Cuda is enabled on start-up. When I attempt training I get the following error. Appears to be some issue with BitsandBytes?
[Training] [2023-09-11T23:19:02.221146] warnings.warn("Detected call of
lr_scheduler.step()
beforeoptimizer.step()
. "[Training] [2023-09-11T23:20:33.280553]
[Training] [2023-09-11T23:20:33.280553] ===================================BUG REPORT===================================
[Training] [2023-09-11T23:20:33.281550] Welcome to bitsandbytes. For bug reports, please submit your error trace to: https://github.com/TimDettmers/bitsandbytes/issues
[Training] [2023-09-11T23:20:33.295062] For effortless bug reporting copy-paste your error into this form: https://docs.google.com/forms/d/e/1FAIpQLScPB8emS3Thkp66nvqwmjTEgxp8Y9ufuWTzFyr9kJ5AoI47dQ/viewform?usp=sf_link
[Training] [2023-09-11T23:20:33.295062] ================================================================================
[Training] [2023-09-11T23:20:33.310080] CUDA_SETUP: WARNING! libcudart.so not found in any environmental path. Searching /usr/local/cuda/lib64...
[Training] [2023-09-11T23:20:33.311079] WARNING: No libcudart.so found! Install CUDA or the cudatoolkit package (anaconda)!

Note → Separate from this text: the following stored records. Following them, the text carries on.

/-- The spec's inference R74: any interleaving of BYTE, WORDLE and WORDBE commands gives the ACC of the fold of the
bytes they carry, and changes nothing else. -/
def Obligations.MixedWidthsFoldTheSameStream : Prop :=
  ∀ (s : State) (is : List Instr), s.resetSeen = true → s.wordPath = true → s.inputs = [] →
    (∀ i ∈ is, (∃ b, i = .byte b) ∨ (∃ v, i = .wordle v) ∨ ∃ v, i = .wordbe v) →
    Host.Core.run core is.length (present s is) =
      .next { s with acc := fold s.acc (is.flatMap streamBytes) }

/-- R187: the command order alone decides every value: leaving out the edges at which no command is presented and
reset is not asserted changes no register at the end of a run. -/
def Obligations.IdleEdgesChangeNoValue : Prop :=
  ∀ (es : List Edge) (s t : State), s.resetSeen = true →
    Host.Core.run core es.length { s with inputs := es } = .next t →
    ∃ u, Host.Core.run core (es.filter fun e => e.rst || e.cmdValid).length
        { s with inputs := es.filter fun e => e.rst || e.cmdValid } = .next u ∧
      t.SameRegisters u

/-- The invariant of every state after reset (R26, R180): a reset has been seen, and TBL_OUT holds an entry of the
ROM. Every step keeps it. -/
def Obligations.StepKeepsTheInvariant : Prop :=
  ∀ s t : State, s.Inv → step s = .next t → t.Inv

/-- The invariant holds in the state right after reset (R28, R50: `ROM(0, 0) = 0`). -/
def Obligations.ResetHasTheInvariant : Prop := State.reset.Inv

/-- R118, R140: after reset no command faults, for any operand, any ACC and any run of edges. -/
def Obligations.EngineNeverStopsAfterReset : Prop :=
  ∀ (s : State) (n : Nat), s.resetSeen = true → SafeFor n s

/-- R165: an edge of one engine of a platform changes that engine as its own step does and no other engine, and
edges of two engines give the same platform in either order. -/
def Obligations.EnginesDoNotDisturbEachOther : Prop :=
  (∀ (p q : Platform) (i : Nat), platformEdge p i = .next q →
    q.engines.length = p.engines.length ∧
    (∀ j, j ≠ i → q.engines[j]? = p.engines[j]?) ∧
    ∀ s, p.engines[i]? = some s → ∃ t, step s = .next t ∧ q.engines[i]? = some t) ∧
  ∀ (p q r : Platform) (i j : Nat), i ≠ j → platformEdge p i = .next q → platformEdge q j = .next r →
    ∃ q', platformEdge p j = .next q' ∧ platformEdge q' i = .next r

/-! ### The host's sequences and the assembler -/

/-- R135, with its result, which the spec infers: over any buffer, the byte-wise sequence issues `len + 1` commands,
and after their edges `crc_out` is `CRC32(p, data)`, whatever ACC held before. -/
def Obligations.BytewiseSequenceComputesTheCrc : Prop :=
  ∀ (s : State) (p : Word) (m : Buffer), s.resetSeen = true → s.inputs = [] →
    ∃ is t, bytewiseCommands p m = some is ∧ is.length = m.bytes.length + 1 ∧
      Host.Core.run core is.length (present s is) = .next t ∧ crcOut t = crc32 p m.bytes

/-- R136, with the counts and the result the spec infers under R137: over any buffer at any address and in either
byte order, the accelerated sequence issues `1 + lead + nwords + tail` commands, and its result is that of the
byte-wise sequence. -/
def Obligations.AcceleratedSequenceComputesTheSameCrc : Prop :=
  ∀ (s : State) (p : Word) (m : Buffer) (order : ByteOrder),
    s.resetSeen = true → s.wordPath = true → s.inputs = [] →
    ∃ is t bs u, acceleratedCommands p m order = some is ∧
      is.length = 1 + leadCount m.base m.bytes.length + wordCount m.base m.bytes.length +
        tailCount m.base m.bytes.length ∧
      Host.Core.run core is.length (present s is) = .next t ∧
      bytewiseCommands p m = some bs ∧ Host.Core.run core bs.length (present s bs) = .next u ∧
      crcOut t = crcOut u ∧ crcOut t = crc32 p m.bytes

[Training] [2023-09-11T23:20:33.311079] CUDA SETUP: Loading binary D:\applications\ai-voice-cloning\ai-voice-cloning\venv\lib\site-packages\bitsandbytes\libbitsandbytes_cpu.so...
[Training] [2023-09-11T23:20:33.312089] Disabled distributed training.

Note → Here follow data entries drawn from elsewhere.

-- ==== Sys2Proof/Laws/Decode.lean ====
section
/-! SUPPORT. The two fields of a command word. -/

namespace Sys2Proof

/-- Bit `i` of a command word (R80). -/
theorem getLsbD_commandWord (op : Byte) (arg : Word) (i : Nat) :
    (commandWord op arg).getLsbD i = if i < 32 then arg.getLsbD i else op.getLsbD (i - 32) :=
  @BitVec.getLsbD_append 8 32 i op arg

/-- Bit `i` of the opcode field (R80). -/
theorem getLsbD_opcodeOf (w : CommandWord) (i : Nat) :
    (opcodeOf w).getLsbD i = (decide (i < 8) && w.getLsbD (32 + i)) :=
  BitVec.getLsbD_extractLsb' _ _ _ _

/-- Bit `i` of the operand field (R80). -/
theorem getLsbD_argOf (w : CommandWord) (i : Nat) :
    (argOf w).getLsbD i = (decide (i < 32) && w.getLsbD (0 + i)) :=
  BitVec.getLsbD_extractLsb' _ _ _ _

@[simp] theorem opcodeOf_commandWord (op : Byte) (arg : Word) : opcodeOf (commandWord op arg) = op := by
  refine BitVec.eq_of_getLsbD_eq fun i hi => ?_
  rw [getLsbD_opcodeOf, getLsbD_commandWord]
  simp [hi]

@[simp] theorem argOf_commandWord (op : Byte) (arg : Word) : argOf (commandWord op arg) = arg := by
  refine BitVec.eq_of_getLsbD_eq fun i hi => ?_
  rw [getLsbD_argOf, getLsbD_commandWord]
  simp [hi]

/-- A command word is its two fields (R80). -/
@[simp] theorem commandWord_fields (w : CommandWord) : commandWord (opcodeOf w) (argOf w) = w := by
  refine BitVec.eq_of_getLsbD_eq fun i hi => ?_
  rw [getLsbD_commandWord, getLsbD_opcodeOf, getLsbD_argOf]
  split
  · next h => simp [h]
  · next h =>
    have h8 : i - 32 < 8 := by omega
    have hs : 32 + (i - 32) = i := by omega
    simp [h8, hs]

/-- A row's word, numbered as the opcode table numbers it, is the command word itself. -/
@[simp] theorem tableWord_toNat (w : CommandWord) : tableWord 40 w.toNat = w := by
  apply BitVec.eq_of_toNat_eq
  unfold tableWord
  rw [BitVec.toNat_ofNat, Nat.mod_mod, Nat.mod_eq_of_lt w.isLt]

/-- The operand of format T as the encoder writes it (R83). -/
theorem getLsbD_treadArg (k : BitVec 3) (n : Byte) (i : Nat) :
    (Instr.tread k n).arg.getLsbD i =
      if i < 8 then n.getLsbD i else if i < 11 then k.getLsbD (i - 8) else false := by
  have h := @BitVec.getLsbD_append 24 8 i (0#21 ++ k) n
  have h1 := @BitVec.getLsbD_append 21 3 (i - 8) 0#21 k
  rw [h1] at h
  refine h.trans ?_
  repeat' split
  all_goals first | rfl | omega | simp

/-- The operand of format B as the encoder writes it (R83). -/
theorem getLsbD_byteArg (b : Byte) (i : Nat) :
    (Instr.byte b).arg.getLsbD i = if i < 8 then b.getLsbD i else false := by
  refine (@BitVec.getLsbD_append 24 8 i 0#24 b).trans ?_
  split <;> simp

end Sys2Proof
end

[Training] [2023-09-11T23:20:33.313082] Path already exists. Rename it to [./training\black_male1a\finetune_archived_230911-231829]
[Training] [2023-09-11T23:20:33.313082] Loading from ./models/tortoise/dvae.pth
[Training] [2023-09-11T23:20:33.316092] Traceback (most recent call last):
[Training] [2023-09-11T23:20:33.316092] File "D:\applications\ai-voice-cloning\ai-voice-cloning\src\train.py", line 64, in
[Training] [2023-09-11T23:20:33.317093] train(config_path, args.launcher)
[Training] [2023-09-11T23:20:33.317093] File "D:\applications\ai-voice-cloning\ai-voice-cloning\src\train.py", line 31, in train
[Training] [2023-09-11T23:20:33.318093] trainer.do_training()
[Training] [2023-09-11T23:20:33.318093] File "d:\applications\ai-voice-cloning\ai-voice-cloning\modules\dlas\dlas\train.py", line 408, in do_training
[Training] [2023-09-11T23:20:33.319095] metric = self.do_step(train_data)
[Training] [2023-09-11T23:20:33.319095] File "d:\applications\ai-voice-cloning\ai-voice-cloning\modules\dlas\dlas\train.py", line 271, in do_step
[Training] [2023-09-11T23:20:33.320096] gradient_norms_dict = self.model.optimize_parameters(
[Training] [2023-09-11T23:20:33.321097] File "d:\applications\ai-voice-cloning\ai-voice-cloning\modules\dlas\dlas\trainer\ExtensibleTrainer.py", line 321, in optimize_parameters
[Training] [2023-09-11T23:20:33.321097] ns = step.do_forward_backward(
[Training] [2023-09-11T23:20:33.322098] File "d:\applications\ai-voice-cloning\ai-voice-cloning\modules\dlas\dlas\trainer\steps.py", line 242, in do_forward_backward
[Training] [2023-09-11T23:20:33.324092] local_state[k] = v[grad_accum_step]
[Training] [2023-09-11T23:20:33.324092] IndexError: list index out of range
This is probably another artifact of my unelegant install with base tortoise-tts environment. I am going to reinstall, now that I think I understand a bit more.
Your batch size isn't evenly divisible by your gradient accumulation size. Stick to even numbers for both values.
Reinstalled under a fresh environment. Not quite sure if the error was precisely related to not having even numbers? I'll never know, but had a clean install this time. Red flag should have been flashing to me when I had so many errors to "power through" originally at pretty much every training step.
Following the install steps (albeit with a modification to commands due to using Powershell) and I both generated voice and am in process of training with no errors except user ones.